Выходит, в моей Вселенной только я бы умолял женщину приехать ко мне, совершить чудо, побыть со мной, вынуть меня из болота смерти, из эмиграции, из неродной уродливой страны, из неродной, прожженной дьяволовым огнем реальности, стать ведьмочкой для меня, утешить огонь в нас… Он сокол, он пес в хорошем смысле слова «пес» – он бог псов, машина, он Цифра, по крайней мере, молится цифре. У той все okay. У нее нет колебаний, или двух возможных мнений, или парадоксов. Цифра – это цифра: если исключен ноль, значит, единица; если исключена единица – значит, ноль; если исключить не выходит – нужно больше данных, но не бывает квантовой все-возможности. Красота цифры (опасная – потому что с этого начнутся с нею парадоксы) в том, что ее можно разложить на десятые, сотые, тысячные, миллиардные. Но, как бы то ни было, в цифре живешь на освещенной, доказанной стороне бытия.
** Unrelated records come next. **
-- ==== Sys2Proof/Machine/State.lean ====
section
/-! DEFINITION. The state of the package: the core whose turn it is, the other cores, everything the cores share, and the
agenda (the order in which the agents' steps that the spec leaves unordered are taken). Plain data throughout. -/

namespace Sys2Proof.Machine

/-- Why the model stops with a fault. There is one: the package has left the states in which the spec says what runs. -/
inductive Fault where
  /-- Raised by `step` when the package state is FAILED (R379: every core stops) or HALTED (R371: no work
  runs until a RESET) and no event is due. Safe: nothing runs on the hardware either. -/
  | packageStopped
  deriving DecidableEq, Repr

/-- Why the model refuses. -/
inductive Refusal where
  /-- An instruction without a meaning in this model. Safe: nothing is proved about it. -/
  | notModelled (mnemonic : String)
  /-- Raised by `step` when the agenda names a slot operation, which no agent performs outside a bundle. Safe: it refuses a
  schedule, never an instruction. -/
  | badAgenda
  deriving DecidableEq, Repr

/-! ### Results in flight -/

/-- Where a result lands and what it writes there (R71, R159, R338). -/
inductive Effect where
  /-- A scalar result: g register unless WBS, and the latch chain of its slot (R59, R62). -/
  | reg (chain : SSlot) (wbs : Bool) (dst : BitVec 5) (v : Double)
  /-- The base update of a post-increment (R124); it enters no latch chain. -/
  | base (r : BitVec 5) (v : Double)
  /-- LOOP.SET (R108). -/
  | lcSet (n : Nat) (v : Word32)
  /-- MTS (R343). -/
  | spr (n : Nat) (v : Double)
  /-- A held-operand update made at issue (R61): input A (`b = false`) or B of a slot. -/
  | held (sl : SSlot) (b : Bool) (v : Double)
  /-- Tile descriptor bits under a mask (R171, R180, R182). -/
  | desc (g t : Nat) (mask v : Word32)
  | tile (g t : Nat) (v : TileBits)
  /-- `len` bytes of a tile at byte offset `off`, expanded from codebook bank `cb` (R225, R226). -/
  | tileSeg (g t off len : Nat) (v : Nat) (cb : Nat)
  | side (g t : Nat) (v : SideBits)
  /-- Positions of a tile of 32-bit elements under a mask (R193, R194). -/
  | tileMask (g t : Nat) (mask v : TileBits)
  /-- Bytes of the core's own array (R182). -/
  | array (g off : Nat) (bytes : List Byte)
  /-- The tag of the 2 KiB slot of the core's own array that holds `off`, written by an entry of group `g` (R182). -/
  | tag (g off : Nat) (v : Half)
  /-- TSTQ: `n` lines from `off` become full and their claim ends (R184). -/
  | full (off n : Nat)
  | ptr (g p : Nat) (v : Word32)
  | stride (g p : Nat) (v : BitVec 21)
  | psnap (g : Nat) (v : Byte)
  /-- MCHK: KADONE and KAFAIL of a group (R211); `res`: whether it failed, once a landing record has taken its result (R212). -/
  | asstat (g : Nat) (res : Option Bool)
  | kreg (n : Nat) (v : Bits256)
  /-- KSET mode 0: word `j` only (R231). -/
  | kword (n j : Nat) (v : Word32)
  /-- The sums of a floating step (R206, R212): `rows` × `cols` inside elements, row by row. `held`: withheld by the assay. -/
  | stepF (g a : Nat) (z : Bool) (rows cols : Nat) (sums : List XR) (idx : Nat) (held : Bool)
  /-- The exact sums of an integer step. -/
  | stepI (g a : Nat) (z : Bool) (rows cols : Nat) (sums : List Int) (idx : Nat) (held : Bool)
  /-- MZERO (R209). -/
  | azero (g a : Nat)
  deriving DecidableEq, Repr

/-- A result in flight: the clk it lands at, its place among results of one clk (R63; re-injected records come last, R339, but for writes of the array,
R183), the
order its operation issued in (R59, R105), the SQ of that operation and the bundle that issued it (TBUN, R334). -/
structure Pending where
  due : Nat
  ord : Nat
  iss : Nat
  sq : Bool
  tbun : Nat
  eff : Effect
  deriving DecidableEq, Repr

/-! ### Scalar accesses and the two queues (R139) -/

/-- What an entry of the load queue or the store queue does when it is dispatched and performed. -/
inductive QOp where
  | load (va pa size : Nat) (signed cell dev nc : Bool)
  /-- A load of the own array that issued before an HWIN bundle applied writes to its bytes: `was` and `now` are the value before and after
  (R148), `bad`: the bytes failed ECC before. -/
  | loadBefore (va pa size : Nat) (signed cell dev bad : Bool) (was now : Nat)
  | store (va pa size : Nat) (data : Double) (dev : Bool)
  /-- `op` is the major opcode less 0x30 (R128); `e` the expected value of ACAS. -/
  | atomic (op : BitVec 4) (va pa : Nat) (dbl : Bool) (b e : Double) (ord scp : BitVec 2)
  | rinv (a b : Nat)
  | tlread (tl : Nat)
  /-- FENCE.acq, or the acquire placed after the access of the store queue with identity `after`. -/
  | acqTok (scp : BitVec 2) (after : Option Nat)
  | relTok (scp : BitVec 2)
  /-- FENCE.ar: one token in each queue; `store` says which queue this one stands in. -/
  | arTok (store : Bool) (scp : BitVec 2)
  /-- QALIGN: one token in each queue. -/
  | alignTok (store : Bool)
  /-- The marker of the C-slot command with this identity (R146). -/
  | marker (cmd : Nat)
  | tagget (va pa : Nat)
  | tagset (va pa : Nat) (v : Half)
  | pcnt (pa : Nat)
  | mlook (key : Double)
  | dispatch (off : Nat)
  | cellmk (va pa : Nat) (recd : Nat) (fut : Bool)
  | resolve (va pa : Nat) (val : Nat)
  | resolveOn (va pa : Nat) (tl : Nat) (b : Double)
  | freg (va pa : Nat) (recd : Nat)
  | specev (va pa : Nat) (b : Double)
  | spawn (recd : Nat) (b : Double)
  | launch (card : Nat)
  | chunk
  | cntrd (a : Double) (lvl : Nat)
  | cancel (a : Double) (lvl : Nat)
  deriving DecidableEq, Repr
В конечном счете, как и всему вне себя, я начинаю завидовать L, и зависть скручивает меня в желчный ядовитый ком. Всех нас, пожалуй, в той или иной мере, Америка приманила завистью. А чем еще?.. Невозможно представить полноценного, полной грудью вдыхающего и в достаточной мере выдыхающего, который бы сорвался и помчался, полетел, поплыл через полмира, разорвав пуповину, чтобы стать эмигрантом или тем более американцем. «Американец» – мы и не знаем, что это. Любитель сигарет camel, бейсбола, бранчей, йоги, жареных крылышек, бесконечных прерий, ситкомов? Он вообще не вид. Он – это я, а быть мной, я тебе скажу, такого врагу не пожелаешь, даже рептилоиду… Конечно, в конце пути ты попадаешь в край несказанной красоты. Этот континент божественен, божественная сила и красота. Недаром тут полмиллиарда человек и все возносят ему молитвы. Уж что-что, а Землю любить мы даже отсюда еще не разучились (в массе своей). Например, среднеамериканская равнинная пустошь. Например, Небраска. Мне говорили, что через нее ехать хороших восемь часов.
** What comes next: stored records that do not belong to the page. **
-- ==== Sys2Proof/Machine/Num.lean ====
section
/-! DEFINITION. Number formats, rounding and the summation rule of matrix steps (R27 to R49). Every function computes on
exact reals and encodes once, at the end. -/

namespace Sys2Proof.Machine

/-! ### Exact values -/

/-- 2^e as an exact real. -/
def pow2 (e : Int) : Rat := if 0 ≤ e then (2 ^ e.toNat : Nat) else mkRat 1 (2 ^ (-e).toNat)

/-- floor(log2 r) for r > 0. -/
def ilog2 (r : Rat) : Int :=
  let e : Int := (r.num.natAbs.log2 : Int) - (r.den.log2 : Int)
  if r < pow2 e then e - 1 else e

/-- |r| · 2^k as a quotient of naturals. -/
def scaled (r : Rat) (k : Int) : Nat × Nat :=
  if 0 ≤ k then (r.num.natAbs * 2 ^ k.toNat, r.den) else (r.num.natAbs, r.den * 2 ^ (-k).toNat)

/-- A real with the sign `neg` for a zero. -/
def xr (neg : Bool) (r : Rat) : XR :=
  if r = 0 then .fin neg 0 else if r < 0 then .fin true (-r) else .fin false r

/-- An integer as an exact real; zero is +0. -/
def xint (i : Int) : XR := xr false (i : Rat)

/-- The signed real of a finite value; 0 for the others. -/
def XR.toRat : XR → Rat
  | .fin n m => if n then -m else m
  | _ => 0

def XR.isNan : XR → Bool
  | .nan => true
  | _ => false

def XR.isZero : XR → Bool
  | .fin _ m => m == 0
  | _ => false

/-- The sign; NaN has none. -/
def XR.sign : XR → Bool
  | .nan => false
  | .inf n => n
  | .fin n _ => n

def XR.neg : XR → XR
  | .nan => .nan
  | .inf n => .inf (!n)
  | .fin n m => .fin (!n) m

def XR.abs : XR → XR
  | .nan => .nan
  | .inf _ => .inf false
  | .fin _ m => .fin false m

/-- Exact sum. Infinities of opposite sign give NaN; an exact zero is +0 unless both terms are −0 (R46). -/
def xadd : XR → XR → XR
  | .nan, _ | _, .nan => .nan
  | .inf a, .inf b => if a = b then .inf a else .nan
  | .inf a, _ => .inf a
  | _, .inf b => .inf b
  | .fin a x, .fin b y => xr (a && b) ((XR.fin a x).toRat + (XR.fin b y).toRat)

/-- Exact product. An infinity times a zero is NaN (R46). -/
def xmul : XR → XR → XR
  | .nan, _ | _, .nan => .nan
  | .inf a, .inf b => .inf (a != b)
  | .inf a, .fin b y => if y = 0 then .nan else .inf (a != b)
  | .fin a x, .inf b => if x = 0 then .nan else .inf (a != b)
  | .fin a x, .fin b y => .fin (a != b) (x * y)

def xsub (x y : XR) : XR := xadd x y.neg

/-- The value times 2^k. -/
def xscale (k : Int) : XR → XR
  | .fin n m => .fin n (m * pow2 k)
  | x => x

/-- x < y for values that are not NaN. -/
def xlt : XR → XR → Bool
  | .nan, _ | _, .nan => false
  | .inf a, .inf b => a && !b
  | .inf a, .fin _ _ => a
  | .fin _ _, .inf b => !b
  | .fin a x, .fin b y => decide ((XR.fin a x).toRat < (XR.fin b y).toRat)

/-- x = y as reals; NaN equals nothing, −0 equals +0. -/
def xeq : XR → XR → Bool
  | .inf a, .inf b => a == b
  | .fin a x, .fin b y => decide ((XR.fin a x).toRat = (XR.fin b y).toRat)
  | _, _ => false

/-! ### Formats (R27, R28) -/

/-- The floating-point element formats of R28. -/
inductive FF where | fp32 | bf16 | fp16 | e5m2 | e4m3 | e2m1
  deriving DecidableEq, Repr

def FF.ebits : FF → Nat
  | .fp32 | .bf16 => 8
  | .fp16 | .e5m2 => 5
  | .e4m3 => 4
  | .e2m1 => 2

def FF.fbits : FF → Nat
  | .fp32 => 23 | .bf16 => 7 | .fp16 => 10 | .e5m2 => 2 | .e4m3 => 3 | .e2m1 => 1

def FF.bias : FF → Int
  | .fp32 | .bf16 => 127
  | .fp16 | .e5m2 => 15
  | .e4m3 => 7
  | .e2m1 => 1

def FF.width (f : FF) : Nat := 1 + f.ebits + f.fbits

/-- Exponent all ones is an infinity or a NaN. -/
def FF.ieee : FF → Bool
  | .fp32 | .bf16 | .fp16 | .e5m2 => true
  | _ => false

/-- Magnitude bits of the largest finite value. -/
def FF.maxMag : FF → Nat
  | .e4m3 => 0x7E
  | .e2m1 => 0x7
  | f => (2 ^ f.ebits - 1) * 2 ^ f.fbits - 1

/-- R29: the canonical NaN. E2M1 has none; R31 never asks for it. -/
def FF.nanBits : FF → Nat
  | .fp32 => 0x7FC00000 | .bf16 => 0x7FC0 | .fp16 => 0x7E00 | .e5m2 => 0x7E | .e4m3 => 0x7F | .e2m1 => 0

/-- R28: Decode. -/
def decodeF (f : FF) (x : Nat) : XR :=
  let m := f.fbits
  let neg := bit x (f.width - 1)
  let e := fld x m f.ebits
  let fr := fld x 0 m
  if f.ieee && e == 2 ^ f.ebits - 1 then (if fr = 0 then .inf neg else .nan)
  else if f = .e4m3 ∧ fld x 0 7 = 0x7F then .nan
  else if e = 0 then .fin neg ((fr : Rat) * pow2 (1 - f.bias - m))
  else .fin neg (((2 ^ m + fr : Nat) : Rat) * pow2 ((e : Int) - f.bias - m))

/-- R37: the rounding mode; a stochastic rounding carries the 16 bits it drew. -/
inductive RMode where
  | rne | rtz | rup | rdn
  | rsr (u : Nat)
  deriving DecidableEq, Repr

/-- Whether a magnitude between n and n + 1 units rounds up: `rem / b` is its fraction f (R38). -/
def roundUp (mode : RMode) (neg : Bool) (n rem b : Nat) : Bool :=
  match mode with
  | .rne => decide (b < 2 * rem) || (decide (2 * rem = b) && n % 2 == 1)
  | .rtz => false
  | .rup => decide (0 < rem) && !neg
  | .rdn => decide (0 < rem) && neg
  | .rsr u => decide (2 ^ 16 ≤ rem * 2 ^ 16 / b + u)

/-- Puts the sign bit above magnitude bits. -/
def FF.signed (f : FF) (neg : Bool) (mag : Nat) : Nat := b2n neg * 2 ^ (f.width - 1) + mag

/-- R38: InfOf. -/
def FF.infBits (f : FF) (neg : Bool) : Nat :=
  if f = .e4m3 then 0x7F else f.signed neg (f.maxMag + 1)

/-- R39: Overflow of a floating-point format. -/
def FF.overflow (f : FF) (mode : RMode) (neg : Bool) : Nat :=
  let toInf := match mode with
    | .rne | .rsr _ => true
    | .rtz => false
    | .rup => !neg
    | .rdn => neg
  if f.ieee && toInf then f.infBits neg else f.signed neg f.maxMag

/-- R38: Round to a floating-point format. -/
def roundF (f : FF) (mode : RMode) : XR → Nat
  | .nan => f.nanBits
  | .inf n => f.infBits n
  | .fin neg x =>
    if x = 0 then f.signed neg 0
    else
      let emin : Int := 1 - f.bias
      let e := let l := ilog2 x; if l < emin then emin else l
      let (a, b) := scaled x (f.fbits - e)
      let n := a / b
      let n' := if roundUp mode neg n (a % b) b then n + 1 else n
      let mag := n' + (e - emin).toNat * 2 ^ f.fbits
      if f.maxMag < mag then f.overflow mode neg else f.signed neg mag

/-- R38: RoundNE. -/
def roundNE (f : FF) (x : XR) : Nat := roundF f .rne x

/-- R38: Round to an integer, then the bounds of the format (R32, R39). NaN gives 0. -/
def roundI (lo hi : Int) (mode : RMode) : XR → Int
  | .nan => 0
  | .inf n => if n then lo else hi
  | .fin neg x =>
    let n := x.num.natAbs / x.den
    let n' := if roundUp mode neg n (x.num.natAbs % x.den) x.den then n + 1 else n
    let v : Int := if neg then -(n' : Int) else n'
    imin hi (imax lo v)

/-- R32: SatS. -/
def satS (x : Int) (n : Nat) : Int := imin (2 ^ (n - 1) - 1) (imax (-2 ^ (n - 1)) x)

/-! ### Format codes (R27) -/

/-- The format codes as numbers. -/
abbrev FmtCode := Nat

/-- R27: codes 0x12 to 0x1F are reserved. -/
def fmtKnown (c : Nat) : Bool := decide (c ≤ 0x11)

/-- The floating-point element format of a code, where it has one (R30: the MX formats hold E2M1 and E4M3 elements). -/
def fmtFF : Nat → Option FF
  | 0x01 => some .fp32 | 0x02 => some .bf16 | 0x03 => some .fp16 | 0x04 => some .e4m3 | 0x05 => some .e5m2
  | 0x06 => some .e2m1 | 0x07 => some .e4m3
  | _ => none

/-- R27: element bits; 0 where the format gives none. -/
def fmtBits : Nat → Nat
  | 0x01 | 0x08 => 32
  | 0x02 | 0x03 | 0x09 => 16
  | 0x04 | 0x05 | 0x07 | 0x0A | 0x0C | 0x11 => 8
  | 0x06 | 0x0B | 0x0D | 0x0F => 4
  | 0x0E => 3
  | _ => 0

/-- R32: the range an integer format is read with. -/
def intRange : Nat → Option (Int × Int)
  | 0x08 => some (-2 ^ 31, 2 ^ 31 - 1)
  | 0x09 => some (-32768, 32767)
  | 0x0A => some (-128, 127)
  | 0x0B => some (-8, 7)
  | 0x11 => some (0, 255)
  | _ => none

/-- R32: the range a conversion produces. -/
def intProduced : Nat → Option (Int × Int)
  | 0x0A => some (-127, 127)
  | 0x0B => some (-7, 7)
  | c => intRange c

/-- The integer an element of an integer format stands for, or of the q field of QI8 and QI4 (R32, R33). -/
def intValue (c x : Nat) : Int :=
  match c with
  | 0x11 => (fld x 0 8 : Int)
  | 0x08 => sx x 32
  | 0x09 => sx x 16
  | 0x0A | 0x0C => sx x 8
  | _ => sx x 4

/-- The value of an element of a floating-point or integer format, without scales. -/
def elemValue (c x : Nat) : XR :=
  match fmtFF c with
  | some f => decodeF f x
  | none => xint (intValue c x)

/-- Round to an element of a floating-point or integer format (R38, R40). -/
def roundTo (c : Nat) (mode : RMode) (x : XR) : Nat :=
  match fmtFF c with
  | some f => roundF f mode x
  | none =>
    match intProduced c with
    | some (lo, hi) => (tr (fmtBits c) (roundI lo hi mode x)).toNat
    | none => 0

/-- R43: the formats whose subnormals VFTZ flushes. -/
def flushes (c : Nat) : Bool := c == 1 || c == 2 || c == 3

/-- R43: the source flush of one value of format `c`. -/
def flushIn (ftz : Bool) (c x : Nat) : XR :=
  match fmtFF c with
  | some f =>
    let v := decodeF f x
    if ftz && flushes c && fld x f.fbits f.ebits == 0 then .fin v.sign 0 else v
  | none => xint (intValue c x)

/-- R43: the result flush of an encoding of format `c`. -/
def flushOut (ftz : Bool) (c x : Nat) : Nat :=
  match fmtFF c with
  | some f => if ftz && flushes c && fld x f.fbits f.ebits == 0 then f.signed (bit x (f.width - 1)) 0 else x
  | none => x

/-! ### E8M0 scales and block quantisation (R30, R31) -/

/-- R30: the factor of a scale byte. -/
def e8m0 (c : Nat) : XR := if c = 0xFF then .nan else .fin false (pow2 ((c : Int) - 127))

/-- The largest magnitude of a list of finite values. -/
def maxAbs : List XR → Rat
  | [] => 0
  | x :: xs => let m := maxAbs xs; match x with | .fin _ a => if m < a then a else m | _ => m

/-- R31: the scale code of a block and the power of two its elements are multiplied by before rounding. `none`: an infinity or
a NaN is present. -/
def mxScale (mx : Nat) (xs : List XR) : Option (Nat × Int) :=
  if xs.any (fun x => match x with | .fin _ _ => false | _ => true) then none
  else
    let m := maxAbs xs
    if m = 0 then some (0x7F, 0)
    else
      let s := ilog2 m - (if mx = 6 then 2 else 8)
      if s < -127 then some (0, 127) else some ((s + 127).toNat, -s)

/-- R31: a block quantised to MXE2M1 (6) or MXE4M3 (7): the scale code and the element encodings. `modes` gives each element's
rounding mode. -/
def mxQuant (mx : Nat) (modes : List RMode) (xs : List XR) : Nat × List Nat :=
  match mxScale mx xs with
  | none => (0xFF, xs.map fun _ => 0)
  | some (c, k) => (c, (xs.zip modes).map fun (x, m) => roundTo mx m (xscale k x))

/-- R33: the group size of a group-size code. -/
def groupOf : Nat → Option Nat
  | 0 => some 32 | 1 => some 64 | 2 => some 128
  | _ => none

/-- R33: the scale of a group word, and its zero point for QI8 (0x0C) or QI4. -/
def qiScale (w : Nat) : XR := decodeF .fp16 (fld w 0 16)
def qiZero (c w : Nat) : Int := if c = 0x0C then sx (fld w 16 8) 8 else sx (fld w 16 4) 4

/-- R33: the exact value an element of a QI8 or QI4 group stands for; a zero is +0. DESIGN CHOICE: log entry 90. -/
def qiValue (c w x : Nat) : XR :=
  match qiScale w with
  | .fin n s => xr false ((XR.fin n s).toRat * ((intValue c x - qiZero c w : Int) : Rat))
  | _ => .nan

/-! ### The stochastic generator (R41) -/

/-- R41: LfsrNext. -/
def lfsrNext (st : Word32) : Word32 :=
  if st.getLsbD 0 then (st >>> 1) ^^^ 0x80200003 else st >>> 1

/-- R41: `n` draws: the 16 bits each gives, and the state after them. -/
def lfsrDraws : Nat → Word32 → List Nat × Word32
  | 0, st => ([], st)
  | n + 1, st =>
    let st' := lfsrNext st
    let (us, e) := lfsrDraws n st'
    ((st'.toNat % 2 ^ 16) :: us, e)

/-! ### Matrix step sums (R46 to R48) -/

/-- The largest floor(log2 |p|) over the nonzero finite terms. -/
def maxExp : List XR → Option Int
  | [] => none
  | .fin _ m :: ps =>
    if m = 0 then maxExp ps
    else match maxExp ps with
      | none => some (ilog2 m)
      | some e => some (imax (ilog2 m) e)
  | _ :: ps => maxExp ps

/-- The terms truncated toward zero to units of 2^(E − 48) and summed. -/
def gridSum (e : Int) : List XR → Int
  | [] => 0
  | .fin n m :: ps =>
    let (a, b) := scaled m (48 - e)
    let t : Int := (a / b : Nat)
    (if n then -t else t) + gridSum e ps
  | _ :: ps => gridSum e ps

/-- R46: StepSum. -/
def stepSum (ps : List XR) : XR :=
  if ps.any XR.isNan then .nan
  else
    let pi := ps.contains (.inf false)
    let ni := ps.contains (.inf true)
    if pi && ni then .nan
    else if pi then .inf false
    else if ni then .inf true
    else match maxExp ps with
      | none => .fin false 0
      | some e => xr false ((gridSum e ps : Rat) * pow2 (e - 48))

/-- R46: the update of one FP32 accumulator element. -/
def accumF (a : Nat) (s : XR) : Nat := roundNE .fp32 (xadd (decodeF .fp32 a) s)

/-- R47: the update of one INT32 accumulator element. -/
def accumI (a : Nat) (s : Int) : Nat := (tr 32 (satS (sx a 32 + s) 32)).toNat

end Sys2Proof.Machine
end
Я уезжаю в Небраску, чтобы смыть с себя L, Попутчицу, зависть, найти новую точку сборки. Мне звонит Дамиан, но рассказать ему нечего. Раз я в Небраске, значит, если начать ехать, например, зимним утром с восточной стороны, из Омахи, то до Пайн Блифс, на западе, доедешь как раз к сумеркам, и всю дорогу тебя сопроводит лишь одна бескрайняя выстеленная гладь скудной белой и бурой земли. И сказать об этом нечего, слова делаются плоскими, выстилают пейзаж. «Чем не Россия, – спросит другой, – ну, кроме дороги, возможно?..» Дело в зависти.

Здесь, в пустоте ровной серой бесконечной пологой пустынной оставленной Небраски, я складываю уравнение про L, как будто по возвращении я положу расследование на стол и доложусь саблезубым начальникам, что главный маньяк Калифорнии – вычислен, и взвешен, и найден легким – нами с Дамианом. Наш парень. Но увы… Может, и был он затем, чтобы испытать нас, но Предчувствие жило в нас с самого начала. Во мне так точно. Мы слишком крепко должны были полюбить друг дружку, чтобы не расстаться, а когда целых шесть человек вдруг влюбляются, когда между ними вспыхивает смерч вдохновения, то они решают: мы никому не расскажем об этом, и нашей темной страстной любви будет довольно, чтобы менять мир, – и когда действительно поменяли его… – то к этому времени не осталось уже самой молекулы. Она расцепилась и стала шестью отдельными (впрочем, насчет лично себя я так до конца и не уверен. Эти «мы» теплой приветливой тоской еще живут во мне) новыми историями. Увы. Саблезубым начальникам лишь остается покрутить пальцем у виска.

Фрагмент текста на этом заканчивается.